How to check your checks…

Now that you have learned about savings accounts and how to properly save towards your large purchases, let’s talk about another type of bank account. These are called checking accounts. Like savings accounts, checking accounts are used in order to keep track of an individual’s finances. Both checking and savings accounts are ways to keep your money safe, but each account has a different function. Checking accounts are designed for frequent transactions which can occur multiple times in one day! Unlike savings accounts, banks expect people to make frequent withdrawals and deposits to checking accounts. These can be from a few times a day to a few times a week, depending on the person. So rather than using a checking account for that expensive new electronic you want, it would rather be used for that new sweatshirt or bright pink top you’ve been wanting! 

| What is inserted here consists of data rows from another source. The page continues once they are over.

-- ==== Sys2Proof/Laws/PerInstr.lean ====
section
/-! SUPPORT. One lemma for each instruction: its reserved fields (R46) lie inside the 26 bits below the opcode of a word, in rising order and
apart from each other, and an event has neither a word nor such fields. -/

namespace Sys2Proof

/-- Fields of a word in rising order, apart from each other, from bit `lo` on. -/
def fieldsFrom : Nat → List (Nat × Nat) → Bool
  | lo, [] => decide (lo ≤ 26)
  | lo, f :: fs => decide (lo ≤ f.1) && decide (0 < f.2) && fieldsFrom (f.1 + f.2) fs

/-- What holds of the reserved fields of every instruction. -/
abbrev Laws.ReservedFields.Statement (i : Instr) : Prop :=
  fieldsFrom 0 i.zeroFields = true ∧ (i.space? = none → i.zeroFields = [] ∧ i.encodeBody = 0)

So you might be thinking, “Why would I open a checking account?” Well, Checking accounts are an essential piece for money management that can provide safety and accessibility. A major difference between checking and savings accounts is that checking accounts come with actual checks! Woah mind blown! Checks are legal documents that function just like cash and can be used to pay for things like groceries, clothes, and other services.

How to fill out a check

Checks work to help people pay bills or make everyday purchases without having to carry around loose bills and coins which are easy to lose. It is crucial for you to understand that to write a check, there must be sufficient funds in the checking account to cover the amount. For example, you can’t write a check to buy groceries worth $100 if you only have $50 in your checking account. If you were to try and do this, the check would be bounced, or returned to the person who tried to deposit it due to the lack of funds in the account. Not only is this plain awkward but having a check bounced will result in a fee charged by the bank. It is important that whenever you make a deposit or write a check, you also record the details of each transaction in your check register. A check register, much like a savings register, is a document to keep track of each transaction you make to maintain accuracy and the correct balance at all times. This helps to ensure you always have sufficient funds when making purchases. 

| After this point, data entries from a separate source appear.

-- ==== Sys2Proof/Tests/Slice0.lean ====
section
/-! SUPPORT. Own tests: a state and operands that meet the hypotheses of each statement (met_), one word of every instruction decoded (test_decode_),
one step of a few instructions with results worked out from the spec (test_), and an ill-formed instruction for each check (smoke_). -/
open Sys2Proof Sys2Proof.Machine Sys2Proof.Claims
namespace Sys2Proof.Tests

set_option Elab.async false

-- Witnesses: for every statement with hypotheses, a state and operands that meet them ---------------------------------------------

/-- The placed machine with registers set. -/
abbrev demo (regs : List (Nat × Nat)) : State :=
  (State.reset.withFetchWord 32 0).modCtx 0 (fun c => { c with regs := regs.map (fun p => (p.1, w64 p.2)) })

/-- The same machine while it runs slot k of its bundle, with the word w. -/
abbrev inBundle (s : State) (k : Nat) (w : BitVec 32) : State :=
  let t := s.frame s.cur none 0
  { t with bun := { t.bun with slot := k, word := w } }

theorem met_IntegerResult :
    let s := demo [(1, 7), (2, 0), (3, 5)]
    (Free s [3] ∧ Reads s 1 7 ∧ Reads s 2 0 ∧ Reads s 3 5 ∧ Live s 0 ∧ (7 : W64) ≠ 0) ∧ s.pre.guardValue 0 = some true ∧ s.pre.guardValue 8 = some false ∧
    (Free s [135] ∧ Free s [129] ∧ Free s [128]) ∧ (0, decide ((7 : W64) = 0)) ∈ [(0, decide ((7 : W64) = 0)), (9, true)] := by
  refine ⟨⟨rfl, rfl, rfl, rfl, rfl, by decide⟩, rfl, rfl, ⟨rfl, rfl, rfl⟩, by decide⟩

theorem met_FloatResult :
    let s := demo [(1, 0x3F800000), (2, 0x40000000)]
    Live s 0 ∧ Free s [3] ∧ Free s [129] ∧ Reads s 1 0x3F800000 ∧ Reads s 2 0x40000000 ∧ Reads s 3 0 := ⟨rfl, rfl, rfl, rfl, rfl, rfl⟩

theorem met_JumpResult :
    let s := demo [(1, 0x120), (2, 0x121)]
    Free s [129] ∧ Reads s 1 0x120 ∧ (0x120 : W64).toNat % 32 = 0 ∧ Reads s 2 0x121 ∧ (0x121 : W64).toNat % 32 ≠ 0 := ⟨rfl, rfl, rfl, rfl, by decide⟩

/-- A table of one entry, offset 2, at VA 0x200. -/
abbrev demoTable : State := (demo [(1, 0x200)]).writePA 0 0x10200 [1, 0, 0, 0, 2, 0, 0, 0]

/-- Bytes of the placed page are read at once. -/
theorem demo_sync {s : State} {ia n e : Nat} {bs : List Byte}
    (h : s.acquireOut s.cur = false ∧ s.portFull s.myCore = false ∧ (s.loadsOut s.cur || s.unnumbered s.cur) = false ∧
      s.readMany s.myDie .load (s.pendingSet s.cur) (pagePieces 3 ia n) = .ok bs 0 [] e ∧ keyReads s.pre.pkr 0 = true ∧
      (mergedDeps s.tick s.nextId s.me.deps []).length ≤ 8) : ∀ k : List Byte → State → State, s.syncLoad ia n k = k bs (s.afterSync []) :=
  State.syncLoad_ok h.1 h.2.1 h.2.2.1 h.2.2.2.1 h.2.2.2.2.1 h.2.2.2.2.2

/-- What the placed page's leaf gives for every read of it. -/
abbrev leaf : Nat := 0xF000000000010000

theorem met_TableJumpResult :
    let s := demoTable
    (Reads s (BitVec.ofNat 7 1) 0x200 ∧ Reads s 2 0 ∧ translate s.pre.wnd 0x200 4 = some (0x200, 0) ∧ footprintMiss (s.card s.cur) false 0x200 4 = none ∧ s.memFaulted 0x200 4 = false ∧
      translate s.pre.wnd 0x204 4 = some (0x204, 0) ∧ footprintMiss (s.card s.cur) false 0x204 4 = none ∧ s.memFaulted 0x204 4 = false ∧
      (s.target (signedN 32 (ofBytes [2, 0, 0, 0]))).toNat < 2 ^ 57 ∧ ofBytes [1, 0, 0, 0] ≤ (1 : W64).toNat) ∧
    (let s := demo [(1, 0x202)]; Reads s (BitVec.ofNat 7 1) 0x202 ∧ (0x202 : W64).toNat % 4 ≠ 0) ∧
    (∀ k : List Byte → State → State, s.syncLoad 0x200 4 k = k [1, 0, 0, 0] (s.afterSync [])) ∧
    (∀ k : List Byte → State → State, (s.afterSync []).syncLoad 0x204 4 k = k [2, 0, 0, 0] ((s.afterSync []).afterSync [])) :=
  ⟨by decide +kernel, by decide +kernel, demo_sync (e := leaf) (by decide +kernel), demo_sync (e := leaf) (by decide +kernel)⟩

 The most notable difference between savings and checking accounts is that savings accounts earn interest while checking accounts do not. This is why checking accounts are used for frequent transactions whereas savings accounts are often untouched in order to earn interest over time. Utilizing a checking account can help you maintain your finances without having to carry around loose change and miscellaneous bills to make a normal purchase. 

Now that you know all about checking accounts and how they are used and differ from savings accounts, let’s talk about how to open one yourself! The process for opening a checking account is similar to that of opening a savings account. You will need a parent or guardian to accompany you and likely the same personal identification required to open a savings account. You should bring some form of government-issued ID, social security number, and some money to deposit! Make sure to check with your bank to be extra careful, as some may have different policies. 

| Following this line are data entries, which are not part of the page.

/-- The status block (R182, Table 12-7). -/
structure StatusBlock where
  flags : EventMask
  enables : EventMask
  topCode : Nat
  node : NodeState
  confinement : Confinement
  caution : Bool
  dupId : Bool
  doubt : Doubt
  guardAsserted : Bool
  rtValid : Bool
  owedScrub : Bool
  holdLateKey : Option ShortKey
  epoch : BitVec 32
  rt : Nat
  rf : Nat
  bdt : Nat
  mediaSize : Nat
  balance : Int
  noticeCount : Nat
  ownId : NodeId
  deriving DecidableEq, Repr

/-- The results an answer carries (R175, Table 12-5). -/
inductive Results
  | none
  | index (i : Nat)
  | space (blocks : Nat)
  | entry (i : Nat) (e : Entry)
  | releasable (found : List (Nat × ShortKey)) (resume : Option Nat)
  | status (b : StatusBlock)
  | events (flags enables : EventMask) (topCode : Nat)
  | node (n : NodeState)
  | floors (rf highWater : Nat)
  | entryState (st : EntryState)
  | holdCount (n : Nat)
  | cls (c : Nat)
  deriving DecidableEq, Repr

/-- An answer frame. `queued` says that its request stands in the request queue and leaves it when the answer has been
sent (R174); an answer that RLI gives at once (FULL, BUSY of R174 <2>, BAD_FIELD of R173 <3>) has none there. -/
structure Answer where
  req : Req
  queued : Bool
  reply : Reply
  results : Results
  deriving DecidableEq, Repr

/-- The notices of R184. -/
inductive Notice
  | fetchAdoption (key : ShortKey) (lodgeTime cls : Nat) (cust : Custodian) (size : Nat) (holders : NodeSet)
  | fetchRefill (index : Nat) (key : ShortKey) (lodgeTime cls : Nat) (cust : Custodian) (size : Nat) (holders : NodeSet)
  | releasable (index : Nat) (key : ShortKey)
  | damaged (index : Nat) (key : ShortKey)
  | holdEntered (matter : Matter) (patLen : Nat) (pattern : BitVec 32) (sender : NodeId)
  | claimLapsed (key : ShortKey)
  deriving DecidableEq, Repr

/-- The frame the link transmitter is sending (R173). -/
inductive TxFrame
  | answer (a : Answer)
  | notice (n : Notice)
  deriving DecidableEq, Repr

/-- An answer that is ready, with the moment it became so (R173). -/
structure ReadyAnswer where
  stamp : Nat
  answer : Answer
  deriving DecidableEq, Repr

/-- A START between its checks and its acceptance (R176 <2>, R177). `prepare` is set when the store was blank. -/
structure Starting where
  req : Req
  settings : Settings
  prepare : Bool
  deriving DecidableEq, Repr

/-- The causes of a watch hit (R191). -/
structure HitCauses where
  lodged : Bool := false
  adopted : Bool := false
  state : Bool := false
  holdCount : Bool := false
  holder : Bool := false
  scrub : Option MediaResult := none
  deriving DecidableEq, Repr

/-- A change that is a watch hit if its key is the watch key when the hit is recorded (R191). -/
structure Hit where
  key : ShortKey
  causes : HitCauses
  index : Nat
  state : EntryState
  holdCount : Nat
  holders : NodeSet
  deriving DecidableEq, Repr

/-- A record of the Watch Log (R191). -/
structure WatchRec where
  rt : Nat
  rtValid : Bool
  hit : Hit
  deriving DecidableEq, Repr

/-! ### Outstanding writes -/

/-- What follows outside an entry when the write of its change completes (R10). -/
inductive Effect
  /-- The answer to the request that made the change. -/
  | answer (r : Req) (reply : Reply) (results : Results)
  /-- HAVE is queued by R29 <1>. -/
  | announceHave
  /-- DROP with reason DAMAGED is queued by R29 <2>. -/
  | announceDamaged
  /-- The index is handed to CNU (R19 <4>, R24 <1>, R78). -/
  | census
  /-- CNU re-checks the index after a DROP (R123). -/
  | recheck
  /-- A VERIFY of the entry is queued at MAR (R18 <5>, R23). -/
  | queueVerify (refill : Bool) (before : Nat) (req : Option Req)
  /-- The RELEASABLE notice and event (R74). -/
  | releasableNotice
  /-- The DAMAGED event, the DAMAGED notice and the FETCH for refill (R164 <4>). -/
  | damagedNotices
  /-- The ERASEs of the entry are queued at MAR if it is still DISPOSING (R26 <3>), at the place of its DISPOSE in the order
  of acceptance (R149). -/
  | queueErases (order : Nat)
  /-- The granted ERASE is released to the media port (R26 <5>). -/
  | releaseErase
  /-- The entry has been freed: steps <2> to <4> of R28, with the DROP of R27 where `drop` holds. -/
  | freed (key : ShortKey) (drop : Bool)
  /-- The runs of a refilled entry's old extents leave the map, and those of the new ones become its ENTRY runs (R24 <1>,
  R143). -/
  | refillTaken (old new : List Extent)
  /-- The refill runs of the extents of an ended REFILL leave the map (R24 <2>, R143). -/
  | refillDropped (extents : List Extent)
  /-- A repair HAVE is offered (R130). -/
  | repairHave
  /-- The walk moves on from the index it was visiting (R72 <4>). -/
  | visitDone
  deriving DecidableEq, Repr

/-- A LOOKUP that waits for a write (R180); the key where it asked by short key. -/
structure LookupWait where
  req : Req
  byKey : Option ShortKey
  deriving DecidableEq, Repr

/-- An outstanding write of a catalogue entry: the record it stores (with the lodge high-water it raises, R13), and what
follows its completion. -/
structure EntryWrite where
  index : Nat
  entry : Entry
  highWater : Option Nat := none
  effects : List Effect := []
  hit : Option Hit := none
  lookups : List LookupWait := []
  deriving DecidableEq, Repr

/-- Why a Hold Table slot is being written (R56, R57, R58, R59). -/
inductive SlotPurpose
  /-- PLACE HOLD of the link. -/
  | placed (r : Req)
  /-- A hold entered from a peer's frame. -/
  | entered
  /-- LIFT HOLD of the link. -/
  | lifted (r : Req)
  /-- A peer's LIFT, with the lift time of its frame. -/
  | liftHeard (time : Nat)
  deriving DecidableEq, Repr

/-- An outstanding write of a Hold Table slot; `waiters` are duplicate PLACE HOLDs that wait for it (R55 <4>). -/
structure SlotWrite where
  slot : Nat
  record : Option HoldRec
  matter : Matter
  purpose : SlotPurpose
  waiters : List Req := []
  deriving DecidableEq, Repr

/-! ### Walks (chapter 4) -/

/-- The kind of a walk, with the start epoch a refresh walk keeps (R69). -/
inductive WalkKind
  | load
  | refresh (startEpoch : BitVec 32)
  deriving DecidableEq, Repr

/-- The walk record of a running walk (R69). `visiting` names the index whose visit's write is outstanding. -/
structure Walk where
  kind : WalkKind
  next : Nat
  visiting : Option Nat := none
  deriving DecidableEq, Repr

/-- The settle period (R82): not begun, running until a core time, or ended. -/
inductive Settle
  | notBegun
  | until (deadline : Nat)
  | ended
  deriving DecidableEq, Repr

/-! ### Service answers (chapter 11) -/

/-- What INSPECT STATUS reports beyond the status block (R190, Table 12-9). -/
structure Inspection where
  sendCount : Nat
  recvCount : Nat
  runCount : Nat
  recoveryCount : Nat
  walk : Option Walk
  pendingWalk : Bool
  settleEnded : Bool
  cursor : Nat
  freeCount : Nat
  watchKey : Option ShortKey
  watchLog : List WatchRec
  deriving DecidableEq, Repr

/-- What INSPECT CLOCK reports (R190). -/
structure ClockReport where
  rt : Nat
  rtValid : Bool
  bdt : Nat
  rf : Nat
  floorWrite : Option Nat
  lastKnown : Nat
  highWater : Nat
  quorumSkew : Option (Nat × Nat)
  deriving DecidableEq, Repr

/-- The body of a service answer (Table 12-9). An INSPECT PEER answer carries the last-heard time in milliseconds. -/
inductive SvcBody
  | empty
  | status (b : StatusBlock) (i : Inspection)
  | entry (index : Nat) (e : Entry)
  | slot (h : Option HoldSlot)
  | peer (p : Peer) (lastHeard : Option Nat)
  | clock (c : ClockReport)
  deriving DecidableEq, Repr

/-- A service answer: the three parts of its status byte (R189), the outcome and the body. -/
structure SvcAnswer where
  changing : Bool
  watchMark : Bool
  node : NodeState
  reply : Reply
  body : SvcBody
  deriving DecidableEq, Repr

/-! ### The blocks -/

/-- Power, the input pins as they stand, and the count of MEDIA_ABORT pulses made (log 11). -/
structure Pins where
  power : Power := .on
  guardAsserted : Bool := false
  mediaReady : Bool := false
  svcEn : Bool := false
  presentedSize : Nat := 0
  mediaAborts : Nat := 0
  deriving DecidableEq, Repr

/-- Catalogue Controller (chapter 1). `unread` holds the indices whose record the store port has reported unreadable to the
next action that needs it (R11, log 48). -/
structure Ctc where
  node : NodeState := .awaitingStart
  work : Cat := []
  writes : List EntryWrite := []
  freeList : List Nat := []
  highWater : Nat := 0
  eraseDone : List (Nat × Nat) := []
  holdLateKey : Option ShortKey := none
  loaded : Nat := 0
  loadStopped : Bool := false
  settingsRead : Option Settings := none
  inForce : Option Settings := none
  unread : List Nat := []
  deriving DecidableEq, Repr

/-- Retention Clock (chapter 2). -/
structure Rck where
  rt : Nat := 0
  rtValid : Bool := false
  bdt : Nat := 0
  rf : Nat := 0
  floorWrites : List Nat := []
  deriving DecidableEq, Repr

/-- Hold Unit (chapter 3). -/
structure Hdu where
  slots : List (Option HoldSlot) := List.replicate holdTableSize none
  writes : List SlotWrite := []
  lifted : List Lifted := []
  epoch : BitVec 32 := 0
  doubt : Doubt := { start := true }
  doubtTimer : Option Nat := none
  roundTimer : Option Nat := none
  deriving DecidableEq, Repr

/-- Refresh Walker (chapter 4). -/
structure Rwk where
  walk : Option Walk := none
  pendingWalk : Bool := false
  settle : Settle := .notBegun
  loadEnded : Bool := false
  deriving DecidableEq, Repr

/-- Peer Bus Controller (chapters 5 and 6). -/
structure Pbc where
  ownId : NodeId := 0
  bitRate : Nat := 1
  rateChange : Option Nat := none
  awaitingEleven : Bool := true
  sendOpen : Bool := false
  sendQueue : List SendItem := []
  attempt : Option PeerFrame := none
  heldBeacon : Bool := false
  restrainedWait : Bool := false
  rxFifo : List RxItem := []
  dupId : Bool := false
  ackDriven : Bool := false
  errorSeq : Option ErrorSeq := none
  sendCount : Nat := 0
  recvCount : Nat := 0
  confinement : Confinement := .voiced
  caution : Bool := false
  runCount : Nat := 0
  recoveryCount : Nat := 0
  peers : List Peer := { presence := .self } :: List.replicate 15 {}
  beaconTimer : Option Nat := none
  deriving DecidableEq, Repr

/-- Census Unit (chapter 7). -/
structure Cnu where
  appeals : List Appeal := []
  candidates : List Candidate := []
  claims : List Claim := []
  repairs : List Nat := []
  openSpace : Nat := 0
  deriving DecidableEq, Repr

/-- Extent Gate (8.1, 8.2). -/
structure Exg where
  runs : List Run := []
  reportedSize : Nat := 0
  sizeTaken : Bool := false
  loadedEnd : Nat := 0
  deriving DecidableEq, Repr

Just like savings accounts, you can utilize an Automated Teller Machine (ATM) to make deposits, withdrawals, and money maintenance easier. Like savings accounts, the bank will issue you an ATM card which allows you to access ATMs anywhere at any time! Along with this card, you will be given a secret Personal Identification Number (PIN). Make sure to keep this PIN to yourself because it is the key to all your hard-earned money!

Since you now know what a checking account is and how it can be useful, buying that new sweater or pink top you want just got a little bit easier! You no longer have to worry about losing track of your money and carrying around loose change. Next time you want to be more efficient with your daily purchases, make sure to utilize the benefits of a checking account!

 
Checking accounts are designed for frequent transactions which can occur multiple times in one day.